6 Job Search Mistakes In A Recession
Job hunting in a favorable economic climate is not something that most people look forward too, but during a recession searching for a job can be down right scary. And with the number of people out looking for gainful employment increasing, it seems that the task of finding a good job is growing even more challenging.
Notwithstanding, the strategies and techniques for finding and obtaining employment remain the same in any climate. However, in a weak job market, the process is likely to take longer and require more dedication. This often leads to increased financial, physical, emotional and family stress.
Most individuals do not perform at their best when under constant stress. tThey tend to tire more quickly, they get frustrated and loose patience, and they make mistakes. The following are the six most common job-hunting mistakes made during a recession.
Mistake No. 1: Feeling entitled
In today's new economy, you can't live off your past successes, great track record, stellar education or glowing references. If you want to succeed today, you must be a performer. You must be able to prove yourself day in and day out to your employer. You must contantly be updating your knowledge and developing your skills and talents. If you feel that you are entitled to be provided for or that you're entitled to a position you're likely to fired, replaced, or left behind.
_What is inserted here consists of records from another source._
-- ==== Sys2Proof/Proofs/PartFailures.lean ====
section
/-!
PROOF. Failures of cores, rail phases and management cores (R14, R25, R26, R125, R126, R385 to R387).
-/

namespace Sys2Proof.Machine

/-! A core's accepted tiles return to their lists (R125). -/

theorem mem_insertEntry {e x : Entry} {xs : List Entry} : x ∈ insertEntry e xs ↔ x = e ∨ x ∈ xs := by
  induction xs with
  | nil => simp [insertEntry]
  | cons y ys ih =>
    rw [insertEntry]
    split
    · exact List.mem_cons
    · simp only [List.mem_cons, ih]
      tauto

theorem State.twf_lists_enlist {s : State} (h : twf [] s.sched.lists = true) (e : Entry) :
    twf [] (s.enlist e).sched.lists = true := twf_tset _ _ _ h

theorem State.dieList_enlist {s : State} (h : twf [] s.sched.lists = true) (e : Entry) (d : Nat) :
    (s.enlist e).dieList d = if d = e.die then insertEntry e (s.dieList e.die) else s.dieList d :=
  State.dieList_setDieList (s := s.setSched _) h _ _ _

/-- The tiles return to their lists. -/
def State.relistAll (s : State) (ts : List Tile) : State := ts.foldl (fun s t => s.repost t.relist) s

theorem State.relistAll_runs (s : State) (ts : List Tile) : Runs [.sched] s (s.relistAll ts) :=
  .foldl (fun _ _ => State.repost_runs ..) _ (.refl s)

theorem State.mem_dieList_relistAll {s : State} (h : twf [] s.sched.lists = true) (ts : List Tile) :
    (∀ d, ∀ e ∈ s.dieList d, e ∈ (s.relistAll ts).dieList d) ∧ ∀ x ∈ ts, x.relist ∈ (s.relistAll ts).dieList x.die := by
  induction ts generalizing s with
  | nil => exact ⟨fun _ _ he => he, fun _ hx => absurd hx List.not_mem_nil⟩
  | cons t ts ih =>
    obtain ⟨hkept, hlisted⟩ := ih (s := s.enlist t.relist) (s.twf_lists_enlist h _)
    refine ⟨fun d e he => hkept d e ?_, fun x hx => ?_⟩
    · rw [State.dieList_enlist h]
      split
      case isTrue hd => exact mem_insertEntry.mpr (.inr (hd ▸ he))
      case isFalse => exact he
    · rcases List.mem_cons.mp hx with rfl | hx
      · refine hkept _ _ ?_
        rw [State.dieList_enlist h, if_pos (show x.die = x.relist.die from rfl)]
        exact mem_insertEntry.mpr (.inl rfl)
      · exact hlisted x hx

/-- The core map, the spares that are used up and the takeovers that wait. -/
def Sched.places (x : Sched) : Tbl Nat × List Nat × List Nat × List Nat := (x.pos, x.offline, x.dead, x.takeovers)

theorem State.places_relistAll (s : State) (ts : List Tile) : (s.relistAll ts).sched.places = s.sched.places :=
  foldl_keeps (g := fun s : State => s.sched.places) (f := fun s (t : Tile) => s.repost t.relist) (fun _ _ => rfl) ts s

theorem State.spares_congr {s t : State} (h : t.sched.places = s.sched.places) (d : Nat) : t.spares d = s.spares d := by
  simp only [Sched.places, Prod.mk.injEq] at h
  obtain ⟨hpos, -, hdead, -⟩ := h
  simp only [State.spares, State.posOf, hpos, hdead]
Mistake No. 2: Focusing on yourself, not the employer
Instead of spending your time focusing on how brilliant you are, the degree you earned, your needs, or your pedigree line, you must focus on finding out what an employer's needs are and then communicating how you can help an employer meet these needs. Discovering what an employer's needs are will demonstrate your sincere interest in working for their company, and offering solutions for these needs demonstrates your critical thinking and problem solving abilities. Employers want to hire problem solvers. Show an employers you're a problem solver and you'll get hired.
Mistake No. 3: Taking rejection personally
No matter how brilliant you are, the reality is that you're simply not going to stand out as the perfect candidate for every job you apply to. Don't take it personally, this is just part of the job search process -- and more so during a recession. Instead of developing a chip on your shoulder, take rejection as an opportunity for introspection and evaluation of what you could have done better to present yourself as the best candidate for the job.
Mistake No. 4: Focusing on your age
Don't focus on your age while searching for a job. Age is rarely an indicator of someone's ability, aptitude or even experience. New college graduates and younger professionals tend to worry about not having enough experience whilder older folks worry about looking overqualified for a position. Instead of focusing on your age, focus communicating to potential employers why you are the best candidate for the job. Focus on what strengths you bring to the table: track record, ability, experience, endurance, energy, creativity, critical thinking, problem solving, people skills, work ethic, etc.
Mistake No. 5: Looking for a silver bullet
Some job seekeres swear that the best way to find a job is by using a professional recruiter. Others say to focus your efforts on online job postings. And even others purport that social networking sites are making other forms of job searching obsolete. So what is the most effective job searching strategy? There isn't one. The best job searching strategy is to pursue all strategies that can help you find a job.
If you want to have a successful job search experience then we recommend (1) dedicating as much time as possible to job searching and (2) using every trick in the book. This means responding to online job postings, answering print ads, cold-contacting potential employers, working with recruiters, using social networking sites and most importantly networking. There are no silver bullets when it comes to finding a job.
Mistake No. 6: Absorbing too much news
If you watch the news much you may have come to the conclusion that during a recession it's impossible to find a good job. While it does require more time and effort to land a good job during a recession, it's far from impossible. Don't waste precious time or brain power thinking that the sky is falling in -- and don't let the news get you down. Get out of house, keep an upbeat attitude, keep your spirits up, network with optimistic people, and hit the road hard and you'll land a job before you know it.
The world has seen many recessions and the world will see many more. Finding a job is not dependant on the economy, it is dependant on you!